Here’s a breakdown of what major forecasting groups are projecting:
| Organization | 2026 Forecast (30-Year Fixed) | Key Assumption |
|---|---|---|
| Fannie Mae | ~6.1% (Q1), declining toward 5.9% by year-end | Inflation continuing to cool gradually |
| Mortgage Bankers Association (MBA) | 6.1% – 6.2% through most of 2026 | Rates have largely bottomed out for now |
| National Association of Realtors (NAR) | Declining toward ~6.0% | Gradual Fed policy easing continues |
| Redfin / Realtor.com | ~6.3% average for 2026 | Economy stays resilient; no major recession |
| Bankrate | Range of 5.7% – 6.5% through 2026 | Volatility remains due to tariffs / geopolitics |
One name to keep in mind is Danielle Hale, chief economist at Realtor.com, who described 2026 as “a small improvement, but at this point, any improvement helps.” That sums up the general mood among most forecasters — cautiously optimistic, not wildly enthusiastic.

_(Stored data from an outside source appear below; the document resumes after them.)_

/-- PD7 comes up: slots and links start as their records say; a latched link stays so (R270). -/
def Mod.clnkUp (m : Mod) : Mod :=
  let m := { m with clnk := m.linksKept }
  let m := foldN 12 (fun (m : Mod) n => (if slotOn (m.slotRec n) then m.slotUp n else m).slotForce n (m.slotRec n)) m
  foldN 3 (fun (m : Mod) k => if (rd (m.linkRec k) 1 1).testBit 0 then m.linkOn k else m) m

/-- PD7 goes off: every link goes OFF with its conditions and its event; rings and pictures are lost (R270, R271, R305). -/
def Mod.clnkOff (m : Mod) : Mod :=
  let m := foldN 3 Mod.linkOff m
  { m with clnk := m.linksKept }

/-- Byte rate of a link's enabled slots in 0.01 B/s times 8 (R277). -/
def Mod.linkRate (m : Mod) (k : Nat) : Nat :=
  (List.range 4).foldl (fun a v =>
    let r := m.slotRec (4 * k + v)
    if slotOn r then a + (slotW r * dtypeBits (rd r 2 1) + 48) * slotH r * slotRate r else a) 0

/-- The sum of an expression over the enabled slots. -/
def Mod.onSum (m : Mod) (f : Bytes → Nat) : Nat :=
  (List.range 12).foldl (fun a n => let r := m.slotRec n; if slotOn r then a + f r else a) 0

/-- The slots fit links, gather buffer and spill (R277, R282, R283). -/
def Mod.slotsFit (m : Mod) : Bool :=
  ((List.range 3).all fun k => decide (m.linkRate k ≤ 8 * 80000000000))
    && decide (m.onSum (fun r => if slotSpill r then 0 else ringBytes r) ≤ 8388608)
    && decide (m.onSum (fun r => if slotSpill r then slotW r * slotH r * slotRate r * 4 else 0) ≤ 150000000000)
    && decide (m.onSum (fun r => if slotSpill r then ringBytes r else 0) ≤ 67108864)

/-! ### Power over coax (R270, R271) -/

/-- POC_FAULT: an overload switches the power off; the fifth within 60 s latches. -/
def execPocFault (k : Nat) (s : State) : Host.Outcome State Fault Refusal := s.act fun m =>
  let x := m.link k
  if 2 < k ∨ !m.pd 7 ∨ !x.poc then m
  else
    let trips := m.now :: x.trips.filter fun t => m.now < t + secs 60
    let latch := decide (5 ≤ trips.length)
    let m := m.setLink k { x with trips := trips, short := true }
    let m := m.linkEv k 2 true
    let m := m.linkDown k (if latch then .latched else .down)
    if latch then m.linkEv k 3 true else m

/-- POC_RETRY: 1 s after DOWN the power is tried again, → POWERING. -/
def execPocRetry (k : Nat) (s : State) : Host.Outcome State Fault Refusal := s.act fun m =>
  let x := m.link k
  if 2 < k ∨ !m.pd 7 ∨ x.st ≠ .down then m
  else
    let m := m.until (x.stRaw + secs 1)
    let m := if x.short then (m.setLink k { x with short := false }).linkEv k 2 false else m
    (m.setLink k { m.link k with poc := rd (m.linkRec k) 0 1 == 1 }).linkTo k .powering

/-- POC_OPEN: below 20 mA for 1 s, or again above it. -/
def execPocOpen (k : Nat) (isOpen : Bool) (s : State) : Host.Outcome State Fault Refusal := s.act fun m =>
  let x := m.link k
  if 2 < k ∨ !m.pd 7 ∨ !x.poc ∨ x.pocOpen = isOpen then m
  else (m.setLink k { x with pocOpen := isOpen }).linkEv k 1 isOpen

/-- POWERING_TIMEOUT: no back-channel lock within 500 ms, → DOWN. -/
def execPoweringTimeout (k : Nat) (s : State) : Host.Outcome State Fault Refusal := s.act fun m =>
  let x := m.link k
  if 2 < k ∨ !m.pd 7 ∨ x.st ≠ .powering then m else (m.until (x.stRaw + ms 500)).linkDown k .down

/-- BACK_CHANNEL_LOCK: POWERING → TRAINING, within 500 ms; a later lock finds the link DOWN (Table 11-1). -/
def execBackChannelLock (k : Nat) (s : State) : Host.Outcome State Fault Refusal := s.act fun m =>
  let x := m.link k
  if 2 < k ∨ !m.pd 7 ∨ x.st ≠ .powering then m
  else if x.stRaw + ms 500 < m.now then m.linkDown k .down
  else m.linkTo k .training

/-- BLOCK_LOCK: forward block lock is gained, or lost: then an ALIGNING or UP link returns to TRAINING (R273, Table 11-1). The
receiver declares it whenever the link has power. -/
def execBlockLock (k : Nat) (gained : Bool) (s : State) : Host.Outcome State Fault Refusal := s.act fun m =>
  let x := m.link k
  if 2 < k ∨ !m.pd 7 ∨ x.locked = gained ∨ !(x.st = .powering ∨ x.st = .training ∨ x.st = .aligning ∨ x.st = .up) then m
  else if gained then
    let m := (m.setLink k { x with locked := true, lockLost := false }).tryAlign k
    if x.lockLost then m.linkEv k 4 false else m
  else
    let m := (m.setLink k { x with locked := false, lockLost := true }).linkEv k 4 true
    if x.st = .aligning ∨ x.st = .up then m.linkTo k .training else m

/-! ### CSI-2 (R272–R276) -/

/-- Parity of the bits of `v` at the places of a mask. -/
def parity (v mask : Nat) : Nat := (List.range 24).foldl (fun a k => a + b2n (v.testBit k && mask.testBit k)) 0 % 2

/-- The six check bits of a packet header's first three bytes (MIPI CSI-2) (log entry 41). -/
def csiEcc (v : Nat) : Nat :=
  parity v 0xF12CB7 + parity v 0xF2555B * 2 + parity v 0x749A6D * 4 + parity v 0xB8E38E * 8 + parity v 0xDF03F0 * 16
    + parity v 0xEFFC00 * 32

/-- A packet header after its ECC: data byte, word count and whether a bit was corrected; none after a double-bit
error. -/
def csiHeader (b : Bytes) : Option (Nat × Nat × Bool) :=
  let v := rd b 0 3
  let syn := csiEcc v ^^^ (rd b 3 1 % 64)
  let ok := fun (v : Nat) (f : Bool) => some (v % 256, v / 256, f)
  if syn = 0 then ok v false
  else if [1, 2, 4, 8, 16, 32].contains syn then ok v true
  else match (List.range 24).find? fun k => csiEcc (2 ^ k) == syn with
    | some k => ok (v ^^^ 2 ^ k) true
    | none => none

/-- CRC of a long packet's data (MIPI CSI-2): x^16 + x^12 + x^5 + 1, reflected, from all ones (log entry 41). -/
def csiCrc (b : Bytes) : Nat := crcR 0x8408 0xFFFF 0 b

/-- Pixels of RAW data, 16-bit little-endian, right-aligned (R282; packing of MIPI CSI-2) (log entry 41). -/
def unpackRaw (dtype : Nat) (b : Bytes) : List Nat :=
  let by' := fun (i : Nat) => rd b i 1
  let n := b.length * 8 / dtypeBits dtype
  (List.range n).map fun i =>
    match dtype with
    | 0x2A => by' i
    | 0x2B => let g := i / 4 * 5; by' (g + i % 4) * 4 + by' (g + 4) / 4 ^ (i % 4) % 4
    | 0x2C => let g := i / 2 * 3; by' (g + i % 2) * 16 + by' (g + 2) / 16 ^ (i % 2) % 16
    | _ => let g := i / 4 * 7; by' (g + i % 4) * 64 + rd b (g + 4) 3 / 64 ^ (i % 4) % 64

/-- A line entry: header with the count of pixels received (Table 11-5), and pixels, at most `width` of them. -/
def lineEntry (num line flags got : Nat) (px : List Nat) (width arrival : Nat) : Bytes × Bytes :=
  (le 4 num ++ le 2 line ++ le 2 flags ++ le 2 got ++ zeros 2 ++ le 4 arrival, (px.take width).flatMap (le 2))

/-- Number of the picture in progress. -/
def SlotRx.cur (x : SlotRx) : Nat := (x.next + 2 ^ 32 - 1) % 2 ^ 32

/-- A line has been received, whole or with `got` pixels of it; it waits for the gather buffer. -/
def SlotRx.push (x : SlotRx) (line flags got : Nat) (px : List Nat) (now : Nat) : SlotRx :=
  let dmg := if flags % 2 = 1 then sat32 (x.damagedLines + 1) else x.damagedLines
  if x.discard then { x with damagedLines := dmg }
  else { x with pending := x.pending ++ [lineEntry x.cur line (flags + b2n x.noFs * 8) got px (slotW x.rcd) now], damagedLines := dmg }

/-- A CSI_ERROR event of a link. -/
def Mod.csiError (m : Mod) (k : Nat) : Mod := m.linkEv k 8 true

/-- Count on a link as unsupported. -/
def Mod.unsupported (m : Mod) (k : Nat) : Mod :=
  let x := m.link k
  m.setLink k { x with unsupported := inc32 x.unsupported }

/-- A DAMAGED line of which `data` came, with `miss` of its bytes missing: pixels up to the width, missing bytes 0 (R276) (log entry 45). -/
def SlotRx.damaged (x : SlotRx) (line flags : Nat) (data : Bytes) (miss now : Nat) : SlotRx :=
  let bits := dtypeBits (rd x.rcd 2 1)
  let full := slotW x.rcd * bits / 8
  x.push line flags ((data.length - miss) * 8 / bits) (unpackRaw (rd x.rcd 2 1) (data ++ zeros (full - data.length))) now

/-- Lines from `a` up to but not including `b` were lost whole: they are DAMAGED, every byte of them 0 (R276) (log entry 45). -/
def SlotRx.lost (x : SlotRx) (a b now : Nat) : SlotRx :=
  foldN (b - a) (fun (x : SlotRx) i => x.damaged (a + i - x.embPkts) 1 [] 0 now) x

/-- The packet that is being received ends, and the next one starts. -/
def SlotRx.nextPkt (x : SlotRx) : SlotRx := { x with pkt := [], frag := 0, line := x.line + 1, miss := 0 }

/-- A long packet of which bytes are missing: its header, where it came, tells what it is; without it, it is taken for a line of
pixels (R275, R276) (log entry 45). -/
def Mod.holedPacket (m : Mod) (n : Nat) (pkt : Bytes) (miss : Nat) : Mod :=
  let k := n / 4
  let x := m.rx n
  let lost := decide (rd pkt 0 4 = 0)
  let line := x.line - x.embPkts
  match (if lost then some (rd x.rcd 2 1, pkt.length - 6, false) else csiHeader pkt) with
  | none => (m.setRx n (x.nextPkt.damaged line 1 [] 0 m.now)).csiError k
  | some (di, wc, _) =>
    let data := (pkt.drop 4).take wc
    if di % 64 = rd x.rcd 2 1 then m.setRx n (x.nextPkt.damaged line 1 data (miss - b2n lost * 4) m.now)
    else if di % 64 = 0x12 then m.setRx n { x.nextPkt with embPkts := x.embPkts + 1 }
    else (m.setRx n { x.nextPkt with embPkts := x.embPkts + 1 }).unsupported k

/-- The packet that is being received ends here, with what came of it (R276) (log entry 45). -/
def Mod.cutPacket (m : Mod) (n : Nat) : Mod :=
  let x := m.rx n
  if x.pkt.isEmpty && x.frag = 0 then m
  else if decide (rd x.pkt 0 4 = 0) then m.holedPacket n (x.pkt ++ zeros 2) x.miss
  else m.holedPacket n x.pkt x.miss

/-- A long packet that came whole: pixel data, embedded data, or something unsupported (Table 11-3) (log entry 45). -/
def Mod.longPacket (m : Mod) (n : Nat) (pkt : Bytes) : Mod :=
  let k := n / 4
  let x := m.rx n
  let line := x.line - x.embPkts
  let dtype := rd x.rcd 2 1
  match csiHeader pkt with
  | none => (m.setRx n (x.nextPkt.damaged line 1 [] 0 m.now)).csiError k
  | some (di, wc, fixed) =>
    let m := if fixed then Mod.csiError (m.setLink k { m.link k with eccFixed := inc32 (m.link k).eccFixed }) k else m
    let t := di % 64
    let data := (pkt.drop 4).take wc
    if t = dtype then
      let crcOk := decide (pkt.length = wc + 6) && csiCrc data == rd pkt (4 + wc) 2
      let m := if crcOk then m else m.csiError k
      let px := unpackRaw dtype data
      m.setRx n (x.nextPkt.push line ((if crcOk then 0 else 5) + b2n fixed * 2) px.length px m.now)
    else if t = 0x12 then
      let m := m.setRx n { x.nextPkt with embPkts := x.embPkts + 1 }
      if (rd x.rcd 3 1).testBit 2 then m.updPic n x.cur fun p => { p with embedded := (p.embedded ++ data).take 4096 } else m
    else (m.setRx n { x.nextPkt with embPkts := x.embPkts + 1 }).unsupported k

/-- A short packet: frame start and end; line start and end are ignored; others are unsupported (Table 11-3). -/
def Mod.shortPacket (m : Mod) (n : Nat) (pkt : Bytes) : Mod :=
  let k := n / 4
  match csiHeader pkt with
  | none => m.csiError k
  | some (di, _, fixed) =>
    let m := if fixed then Mod.csiError (m.setLink k { m.link k with eccFixed := inc32 (m.link k).eccFixed }) k else m
    let t := di % 64
    -- a line left open by lost blocks ends here
    let m := if (m.rx n).inPic then m.cutPacket n else m
    if t = 0 then (m.picEnd n).picStart n false
    else if t = 1 then m.picEnd n
    else if t = 2 ∨ t = 3 then m
    else m.unsupported k

/-- One good DATA block of an enabled slot (R276) (log entry 45). -/
def Mod.dataBlock (m : Mod) (n : Nat) (b : Bytes) : Mod :=
  let ctl := rd b 1 1
  let len := rd b 4 2
  let line := rd b 6 2
  let off := rd b 8 4
  let bytes := slice b 12 len
  if line = 0xFFFF then m.shortPacket n bytes
  else
    let x := m.rx n
    -- frame start or frame end and start were lost: a picture starts at this long packet
    let m := if !x.inPic || line < x.line then (m.picEnd n).picStart n true else m
    -- the line being received, whole lines after it, and the block's own line where it starts late
    let m := if line = (m.rx n).line then m else m.cutPacket n
    let x := m.rx n
    let x := if line = x.line ∧ off = x.frag then x
      else
        let x := { x.lost x.line line m.now with line := line }
        if off = 0 then { x with pkt := [], frag := 0, miss := 0 }
        else { x with pkt := x.pkt.take off ++ zeros (off - x.pkt.length), frag := off, miss := x.miss + (off - x.pkt.length) }
    let x := { x with pkt := x.pkt ++ bytes, frag := off + len }
    let m := m.setRx n x
    if !ctl.testBit 3 then m else if x.miss = 0 then m.longPacket n x.pkt else m.holedPacket n x.pkt x.miss

/-- A bad block is discarded whole; the event only where none has occurred for 1 s (R274, R286) (log entry 45). -/
def Mod.badBlock (m : Mod) (k : Nat) : Mod :=
  let x := m.link k
  let quiet := match x.badRaw with | some t => decide (t + secs 1 ≤ m.now) | none => true
  let m := m.setLink k { x with badBlocks := inc32 x.badBlocks, badRaw := some m.now }
  if quiet then m.linkEv k 7 true else m

/-- LINK_BLOCK (R272, R274, R276, R277). -/
def execLinkBlock (k : Nat) (block : Bytes) (s : State) : Host.Outcome State Fault Refusal := s.act fun m =>
  let x := m.link k
  if 2 < k ∨ !m.pd 7 ∨ !x.locked then m
  else
    let t := rd block 0 1
    let len := rd block 4 2
    if block.length ≠ 256 ∨ crc32 (block.take 252) ≠ rd block 252 4 ∨ (t ≠ 1 ∧ t ≠ 2) ∨ (t = 1 ∧ (len = 0 ∨ 240 < len)) then m.badBlock k
    else if t = 2 then m
    else
      let m := m.setLink k { x with blocks := x.blocks + 1 }
      let n := 4 * k + rd block 1 1 % 4
      if x.st ≠ .up then m
      else if !slotOn (m.slotRec n) then (if (rd block 1 1).testBit 2 then m.unsupported k else m)
      else m.dataBlock n block

/-! ### The gather buffer (R282–R285) -/

/-- Flags of a line entry with some set: the header's bytes 6 and 7. -/
def withFlags (e : Bytes × Bytes) (f : Nat) : Bytes × Bytes := (patch e.1 6 (le 2 (rd e.1 6 2 ||| f)), e.2)

/-- The address of a spill slot's ring, in the isochronous region; where it lies there is free (R283) (log entry 48). -/
def Mod.spillAt (m : Mod) (n : Nat) : Nat :=
  isoPlace (Config.bufAddr (m.rx n).place 2048).toNat (ringBytes (m.rx n).rcd)

/-- A line entry goes into the slot's ring; that of a spill slot lies in SDRAM (R282, R283). -/
def Mod.ringPut (m : Mod) (n : Nat) (e : Bytes × Bytes) : Mod :=
  let x := m.rx n
  let i := x.wrote % max 1 (slotRing x.rcd)
  let size := 16 + 2 * slotW x.rcd
  let m := m.setRx n { x with
    ring := x.ring ++ [e], wrote := x.wrote + 1
    spill := if slotSpill x.rcd then Tab.put [] x.spill i (slice (e.1 ++ e.2) 0 size) else x.spill }
  if slotSpill x.rcd then m.cleanse (m.spillAt n + i * size) size else m

/-- A gather-buffer fault: EV111 with the slot (R286). -/
def Mod.gatherFault (m : Mod) (n code : Nat) : Mod := m.ev 111 n code true

/-- A picture is dropped by the gather buffer: counted, reported, discarded (R284). -/
def Mod.dropPic (m : Mod) (n num : Nat) : Mod :=
  let m := m.setRx n { m.rx n with dropped := inc32 (m.rx n).dropped }
  (m.ev 110 n 1 true).discardPic n num 1 false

What’s especially worth noting is that almost nobody in the expert community expects rates to return to 3% or 4% in the foreseeable future. Those pandemic-era lows were tied to extraordinary, once-in-a-generation emergency economic policies — and those conditions are very unlikely to repeat.
What Could Push Mortgage Rates Lower (or Higher)?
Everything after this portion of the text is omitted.